===== Records for the exercise
/-- R115: GSUB, GCLR and GSQR expand to exactly one command each. -/
def Obligations.PseudoInstructionsExpand : Prop :=
  (∀ d a b, (Asm.gsub d a b).assemble = (Asm.gadd d a b).assemble) ∧
  (∀ d, (Asm.gclr d).assemble = (Asm.gadd d d d).assemble) ∧
  (∀ d a, (Asm.gsqr d a).assemble = (Asm.gmul d a a).assemble) ∧
  ∀ (i : Instr) d a b, i.toAsm ≠ .gsub d a b

/-- R114: in every form, pseudo-instructions included, an operand out of its range is refused and never truncated; in range,
the word of the assembled command holds the opcode and the operands' own numbers in their fields. -/
def Obligations.AssemblerRefusesAndKeepsOperands : Prop :=
  (∀ d a b, (Asm.gadd d a b).assemble = none ↔ (15 < d ∨ 15 < a ∨ 15 < b)) ∧
  (∀ d a b, (Asm.gmul d a b).assemble = none ↔ (15 < d ∨ 15 < a ∨ 15 < b)) ∧
  (∀ d a, (Asm.ginv d a).assemble = none ↔ (15 < d ∨ 15 < a)) ∧
  (∀ d x deg base, (Asm.peval d x deg base).assemble = none ↔ (15 < d ∨ 15 < x ∨ 255 < deg ∨ 1023 < base)) ∧
  (∀ d imm, (Asm.gldi d imm).assemble = none ↔ (15 < d ∨ 255 < imm)) ∧
  (∀ d addr, (Asm.gld d addr).assemble = none ↔ (15 < d ∨ 1023 < addr)) ∧
  (∀ s addr, (Asm.gst s addr).assemble = none ↔ (15 < s ∨ 1023 < addr)) ∧
  (∀ d a b, (Asm.gsub d a b).assemble = none ↔ (15 < d ∨ 15 < a ∨ 15 < b)) ∧
  (∀ d, (Asm.gclr d).assemble = none ↔ 15 < d) ∧
  (∀ d a, (Asm.gsqr d a).assemble = none ↔ (15 < d ∨ 15 < a)) ∧
  (∀ d a b i, (Asm.gadd d a b).assemble = some i → opcField (encode i) = 0x01 ∧
    (rdField (encode i)).val = d ∧ (raField (encode i)).val = a ∧ (rbField (encode i)).val = b) ∧
  (∀ d a b i, (Asm.gmul d a b).assemble = some i → opcField (encode i) = 0x02 ∧
    (rdField (encode i)).val = d ∧ (raField (encode i)).val = a ∧ (rbField (encode i)).val = b) ∧
  (∀ d a i, (Asm.ginv d a).assemble = some i → opcField (encode i) = 0x03 ∧
    (rdField (encode i)).val = d ∧ (raField (encode i)).val = a) ∧
  (∀ d x deg base i, (Asm.peval d x deg base).assemble = some i → opcField (encode i) = 0x04 ∧
    (rdField (encode i)).val = d ∧ (raField (encode i)).val = x ∧
    (degField (encode i)).toNat = deg ∧ (addrField (encode i)).toNat = base) ∧
  (∀ i, Asm.dece.assemble = some i → opcField (encode i) = 0x05) ∧
  (∀ i, Asm.decbw.assemble = some i → opcField (encode i) = 0x06) ∧
  (∀ d imm i, (Asm.gldi d imm).assemble = some i → opcField (encode i) = 0x10 ∧
    (rdField (encode i)).val = d ∧ (immField (encode i)).toNat = imm) ∧
  (∀ d addr i, (Asm.gld d addr).assemble = some i → opcField (encode i) = 0x11 ∧
    (rdField (encode i)).val = d ∧ (addrField (encode i)).toNat = addr) ∧
  (∀ s addr i, (Asm.gst s addr).assemble = some i → opcField (encode i) = 0x12 ∧
    (rdField (encode i)).val = s ∧ (addrField (encode i)).toNat = addr) ∧
  Asm.dece.assemble = some .dece ∧ Asm.decbw.assemble = some .decbw ∧
  ∀ i : Instr, i.toAsm.assemble = some i

/-! ### The field -/

/-- 10_state.md R34, R35: ALOG[i] is the i-th power of the generator 0x03, ALOG[0] = 1, each entry is the one before it times 0x03,
ALOG[255] = 1, and for a ≠ 0 LOG[a] is the unique i in 0..254 with ALOG[i] = a. -/
def Obligations.TablesArePowersOfTheGenerator : Prop :=
  (∀ i ≤ 255, alog i = gpow 0x03 i) ∧ alog 0 = 1 ∧ (∀ i < 255, alog (i + 1) = gmul (alog i) 0x03 ∧ alog (i + 1) = alog i ^^^ xtime (alog i)) ∧ alog 255 = 1 ∧
  ∀ a : Elem, a ≠ 0 → log a ≤ 254 ∧ alog (log a) = a ∧ ∀ i ≤ 254, alog i = a → i = log a

/-- 40_field_arith.md R143: the product by tables equals the carry-less product modulo 0x11B, for every pair. -/
def Obligations.TableProductIsCarryLessProduct : Prop := ∀ a b : Elem, gmul a b = clmul a b

/-- 40_field_arith.md R140, R142, R144: the field laws. -/
def Obligations.FieldLaws : Prop :=
  (∀ a b : Elem, gadd a b = gadd b a) ∧ (∀ a b c : Elem, gadd (gadd a b) c = gadd a (gadd b c)) ∧
  (∀ a : Elem, gadd a 0 = a ∧ gadd a a = 0) ∧
  (∀ a b : Elem, gmul a b = gmul b a) ∧ (∀ a b c : Elem, gmul (gmul a b) c = gmul a (gmul b c)) ∧
  (∀ a : Elem, gmul a 1 = a ∧ gmul a 0 = 0) ∧
  (∀ a b c : Elem, gmul a (gadd b c) = gadd (gmul a b) (gmul a c)) ∧
  (∀ a : Elem, a ≠ 0 → ∃ v, ginv a = some v ∧ gmul a v = 1 ∧ ginv v = some a) ∧ ginv 0 = none

/-- 41_poly_eval.md R171: Horner's rule starts from the highest coefficient d and, going down, multiplies by x and adds the next
coefficient; its result is the sum of the coefficients times the powers of x, and the constant term at 0. -/
def Obligations.HornerIsThePowerSum : Prop :=
  ∀ (c : List Elem) (x : Elem),
    (∀ d : Elem, horner (c ++ [d]) x = c.foldr (fun ci r => gadd (gmul r x) ci) d) ∧
    horner c x = ((List.range c.length).map fun i => gmul (c.getD i 0) (gpow x i)).foldr gadd 0 ∧
    horner c 0 = c.headD 0

/-! ### The commands -/

/-- 40_field_arith.md R145: GADD writes the exclusive or of its sources, completes with OK, and nothing else of the machine's
changes; its words are those with opcode 0x01 and bits [13:0] zero, and one of those bits set is ILLEGAL. -/
def Obligations.GaddAsSpecified : Prop :=
  (∀ w : Word, w &&& 0xFC003FFF = 0x04000000 → decode w = .instr (.gadd (rdField w) (raField w) (rbField w))) ∧
  (∀ w : Word, opcField w = 0x01 → w.extractLsb' 0 14 ≠ 0 → decode w = .illegal .reservedBits) ∧
  ∀ (rd ra rb : RegIdx) (s : State), exec (.gadd rd ra rb) s = .next { s with
    g := s.g.set rd (s.g[ra] ^^^ s.g[rb]), lerr := .ok, phase := .idle, staged := [], draws := s.draws + 1 }

/-- 40_field_arith.md R146: GMUL writes the field product of its sources (R141) and completes with OK; likewise its words. -/
def Obligations.GmulAsSpecified : Prop :=
  (∀ w : Word, w &&& 0xFC003FFF = 0x08000000 → decode w = .instr (.gmul (rdField w) (raField w) (rbField w))) ∧
  (∀ w : Word, opcField w = 0x02 → w.extractLsb' 0 14 ≠ 0 → decode w = .illegal .reservedBits) ∧
  ∀ (rd ra rb : RegIdx) (s : State), exec (.gmul rd ra rb) s = .next { s with
    g := s.g.set rd (if s.g[ra] = 0 ∨ s.g[rb] = 0 then 0 else alog ((log s.g[ra] + log s.g[rb]) % 255)),
    lerr := .ok, phase := .idle, staged := [], draws := s.draws + 1 }

/-- 40_field_arith.md R147: GINV of a non-zero element writes ALOG[255 - LOG[a]] and completes with OK; GINV of 0 writes nothing
and completes with ZERO_INVERSE; likewise its words. -/
def Obligations.GinvAsSpecified : Prop :=
  (∀ w : Word, w &&& 0xFC03FFFF = 0x0C000000 → decode w = .instr (.ginv (rdField w) (raField w))) ∧
  (∀ w : Word, opcField w = 0x03 → w.extractLsb' 0 18 ≠ 0 → decode w = .illegal .reservedBits) ∧
  (∀ (rd ra : RegIdx) (s : State), s.g[ra] ≠ 0 → exec (.ginv rd ra) s = .next { s with
    g := s.g.set rd (alog (255 - log s.g[ra])), lerr := .ok, phase := .idle, staged := [], draws := s.draws + 1 }) ∧
  ∀ (rd ra : RegIdx) (s : State), s.g[ra] = 0 → exec (.ginv rd ra) s = .next { s with
    lerr := .zeroInverse, ferr := if s.ferr = .ok then .zeroInverse else s.ferr,
    phase := .idle, staged := [], draws := s.draws + 1 }

/-- 41_poly_eval.md R170, R172: PEVAL evaluates the DEG + 1 coefficients from BASE at G[RX], constant term first, when
BASE + DEG is at most 1023; else it writes nothing and completes with ADDR_RANGE. Its format has no reserved bits. -/
def Obligations.PevalAsSpecified : Prop :=
  (∀ w : Word, w &&& 0xFC000000 = 0x10000000 →
    decode w = .instr (.peval (rdField w) (raField w) (degField w) (addrField w))) ∧
  (∀ (rd rx : RegIdx) (deg : BitVec 8) (base : LmemAddr) (s : State), base.toNat + deg.toNat ≤ 1023 →
    exec (.peval rd rx deg base) s = .next { s with
      g := s.g.set rd (horner ((List.range (deg.toNat + 1)).map fun i => s.loadByte (base.toNat + i)) s.g[rx]),
      lerr := .ok, phase := .idle, staged := [], draws := s.draws + 1 }) ∧
  ∀ (rd rx : RegIdx) (deg : BitVec 8) (base : LmemAddr) (s : State), 1023 < base.toNat + deg.toNat →
    exec (.peval rd rx deg base) s = .next { s with
      lerr := .addrRange, ferr := if s.ferr = .ok then .addrRange else s.ferr,
      phase := .idle, staged := [], draws := s.draws + 1 }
==========
**Task prompt**
Across the entries above, how many lines contain the string "rdField"? The number alone is the answer.

**Answer section**
11